BEGIN

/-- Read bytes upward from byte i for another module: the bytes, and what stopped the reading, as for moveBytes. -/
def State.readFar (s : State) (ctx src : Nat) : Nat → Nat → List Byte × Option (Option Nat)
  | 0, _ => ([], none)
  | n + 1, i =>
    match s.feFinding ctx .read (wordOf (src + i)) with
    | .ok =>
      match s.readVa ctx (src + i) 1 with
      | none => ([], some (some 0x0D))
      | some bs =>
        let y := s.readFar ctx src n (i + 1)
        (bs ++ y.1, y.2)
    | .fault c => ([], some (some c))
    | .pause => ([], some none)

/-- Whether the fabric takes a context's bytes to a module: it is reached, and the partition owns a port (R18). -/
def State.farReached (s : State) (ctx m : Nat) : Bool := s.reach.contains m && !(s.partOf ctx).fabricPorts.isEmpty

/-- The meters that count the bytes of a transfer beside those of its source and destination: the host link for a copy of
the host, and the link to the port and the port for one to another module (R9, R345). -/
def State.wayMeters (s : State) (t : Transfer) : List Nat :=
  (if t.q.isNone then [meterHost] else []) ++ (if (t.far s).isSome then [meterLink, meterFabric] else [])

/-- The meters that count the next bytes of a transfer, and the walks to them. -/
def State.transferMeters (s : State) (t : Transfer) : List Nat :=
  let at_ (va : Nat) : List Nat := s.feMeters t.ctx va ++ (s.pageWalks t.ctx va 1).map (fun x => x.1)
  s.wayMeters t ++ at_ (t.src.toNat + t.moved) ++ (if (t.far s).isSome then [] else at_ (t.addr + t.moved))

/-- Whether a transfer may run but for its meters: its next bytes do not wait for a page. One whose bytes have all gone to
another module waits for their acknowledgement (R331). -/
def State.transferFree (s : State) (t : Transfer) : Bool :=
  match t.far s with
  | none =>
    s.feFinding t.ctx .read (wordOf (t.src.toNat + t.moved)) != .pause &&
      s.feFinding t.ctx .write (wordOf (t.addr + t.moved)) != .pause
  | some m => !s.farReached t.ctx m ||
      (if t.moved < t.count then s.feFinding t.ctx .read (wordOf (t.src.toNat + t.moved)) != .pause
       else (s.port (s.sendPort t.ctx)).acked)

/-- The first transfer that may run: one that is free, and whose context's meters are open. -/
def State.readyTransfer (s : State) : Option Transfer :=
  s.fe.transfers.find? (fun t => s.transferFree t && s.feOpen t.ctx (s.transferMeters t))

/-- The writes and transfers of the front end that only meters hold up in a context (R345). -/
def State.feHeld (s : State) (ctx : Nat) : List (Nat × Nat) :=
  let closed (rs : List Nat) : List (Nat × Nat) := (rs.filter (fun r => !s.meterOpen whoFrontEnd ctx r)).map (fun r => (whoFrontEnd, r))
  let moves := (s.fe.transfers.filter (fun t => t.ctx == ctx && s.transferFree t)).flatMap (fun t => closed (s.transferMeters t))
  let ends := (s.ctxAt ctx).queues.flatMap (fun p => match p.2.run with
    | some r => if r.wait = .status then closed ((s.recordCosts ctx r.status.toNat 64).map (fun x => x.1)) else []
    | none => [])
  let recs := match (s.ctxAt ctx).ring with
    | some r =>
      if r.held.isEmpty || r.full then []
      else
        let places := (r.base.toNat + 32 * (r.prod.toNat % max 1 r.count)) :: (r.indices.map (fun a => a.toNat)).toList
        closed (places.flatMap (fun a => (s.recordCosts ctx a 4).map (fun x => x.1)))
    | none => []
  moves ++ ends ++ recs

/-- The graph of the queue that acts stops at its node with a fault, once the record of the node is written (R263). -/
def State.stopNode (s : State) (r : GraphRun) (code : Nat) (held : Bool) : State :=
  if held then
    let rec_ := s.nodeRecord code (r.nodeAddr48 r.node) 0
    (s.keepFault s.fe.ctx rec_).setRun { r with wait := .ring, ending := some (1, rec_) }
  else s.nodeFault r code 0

END

Would you return exactly, and only, the lines beginning at the one with "let recs := match (s.ctxAt ctx).ring with" and ending at the last line of the listing?

Response below:
  let recs := match (s.ctxAt ctx).ring with
    | some r =>
      if r.held.isEmpty || r.full then []
      else
        let places := (r.base.toNat + 32 * (r.prod.toNat % max 1 r.count)) :: (r.indices.map (fun a => a.toNat)).toList
        closed (places.flatMap (fun a => (s.recordCosts ctx a 4).map (fun x => x.1)))
    | none => []
  moves ++ ends ++ recs

/-- The graph of the queue that acts stops at its node with a fault, once the record of the node is written (R263). -/
def State.stopNode (s : State) (r : GraphRun) (code : Nat) (held : Bool) : State :=
  if held then
    let rec_ := s.nodeRecord code (r.nodeAddr48 r.node) 0
    (s.keepFault s.fe.ctx rec_).setRun { r with wait := .ring, ending := some (1, rec_) }
  else s.nodeFault r code 0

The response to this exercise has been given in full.